## YOUR INSTRUCTIONS
An exact reproduction of the lines from the one with "simp only [decode_eq_ok_iff]" to the end of the data below is required. No other lines may be included.

[Stored items]
theorem answer_eq_range_iff (i : Instr) (m : Memory) : answer i m = .error .range ↔ RangeCondition i m := by
  refine ⟨fun h => ?_, answer_of_rangeCondition⟩
  obtain ⟨-, h'⟩ | ⟨hrange, -⟩ | ⟨r, h'⟩ := answer_cases i m
  · cases h.symm.trans h'
  · exact hrange
  · cases h.symm.trans h'

theorem ErrorCode.code_inj {e e' : ErrorCode} : e.code = e'.code ↔ e = e' := by
  cases e <;> cases e' <;> decide

/-- `ERR` tells exactly which error an operation ended with (R82). -/
theorem finish_err_eq_code_iff (s : State) (o : Except ErrorCode Result) (e : ErrorCode) :
    (s.finish o).status.err = e.code ↔ o = .error e := by
  cases o with
  | ok r => exact ⟨fun h => absurd h.symm e.code_ne_zero, nofun⟩
  | error x =>
    rw [Except.error.injEq]
    exact ErrorCode.code_inj

theorem zero_mem_errCodes (i : Instr) : 0 ∈ errCodes i := by
  cases i <;> exact List.mem_cons_self

theorem one_mem_errCodes {i : Instr} {m : Memory} (h : MarkerCondition i m) : 1 ∈ errCodes i := by
  cases i with
  | xors | ckf | vfy | loc => decide
  | _ => exact h.elim

theorem two_mem_errCodes {i : Instr} {m : Memory} (h : RangeCondition i m) : 2 ∈ errCodes i := by
  cases i with
  | clrb | xors | loc | hexn _ | decn _ | pow10 _ => exact h.elim
  | _ => simp [errCodes]

/-- However an operation ends, its `ERR` is one of the codes tabulated for it (10_state.md R17). -/
theorem finish_answer_err_mem_errCodes (i : Instr) (m : Memory) (s : State) :
    (s.finish (answer i m)).status.err ∈ errCodes i := by
  obtain ⟨hmarker, h⟩ | ⟨hrange, h⟩ | ⟨r, h⟩ := answer_cases i m <;> rw [h]
  · exact one_mem_errCodes hmarker
  · exact two_mem_errCodes hrange
  · exact zero_mem_errCodes i

/-- Settles O23: `ERR` is the code of the operation's answer, and each error is the answer exactly under its condition. -/
theorem errorCodesExactlyAsTabulated : Obligations.ErrorCodesExactlyAsTabulated := by
  intro i s
  refine ⟨_, exec_eq_finish i s, ?_, ?_, finish_answer_err_mem_errCodes i s.buf _⟩
  · exact (finish_err_eq_code_iff _ _ .markerNotFound).trans (answer_eq_markerNotFound_iff i s.buf)
  · exact (finish_err_eq_code_iff _ _ .range).trans (answer_eq_range_iff i s.buf)

end Sys2Proof.Machine
end

section
/-! The worked encodings (30_encoding.md section 6). -/

namespace Sys2Proof

/-- Settles O1: by the inversion of the decoder, each row says that its word is the encoding of its command and that the
command is well formed. -/
theorem workedEncodingsDecode : Obligations.WorkedEncodingsDecode := by
  unfold Obligations.WorkedEncodingsDecode
  simp only [decode_eq_ok_iff]
  decide

end Sys2Proof
end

## ANSWER BOX
  simp only [decode_eq_ok_iff]
  decide

end Sys2Proof
end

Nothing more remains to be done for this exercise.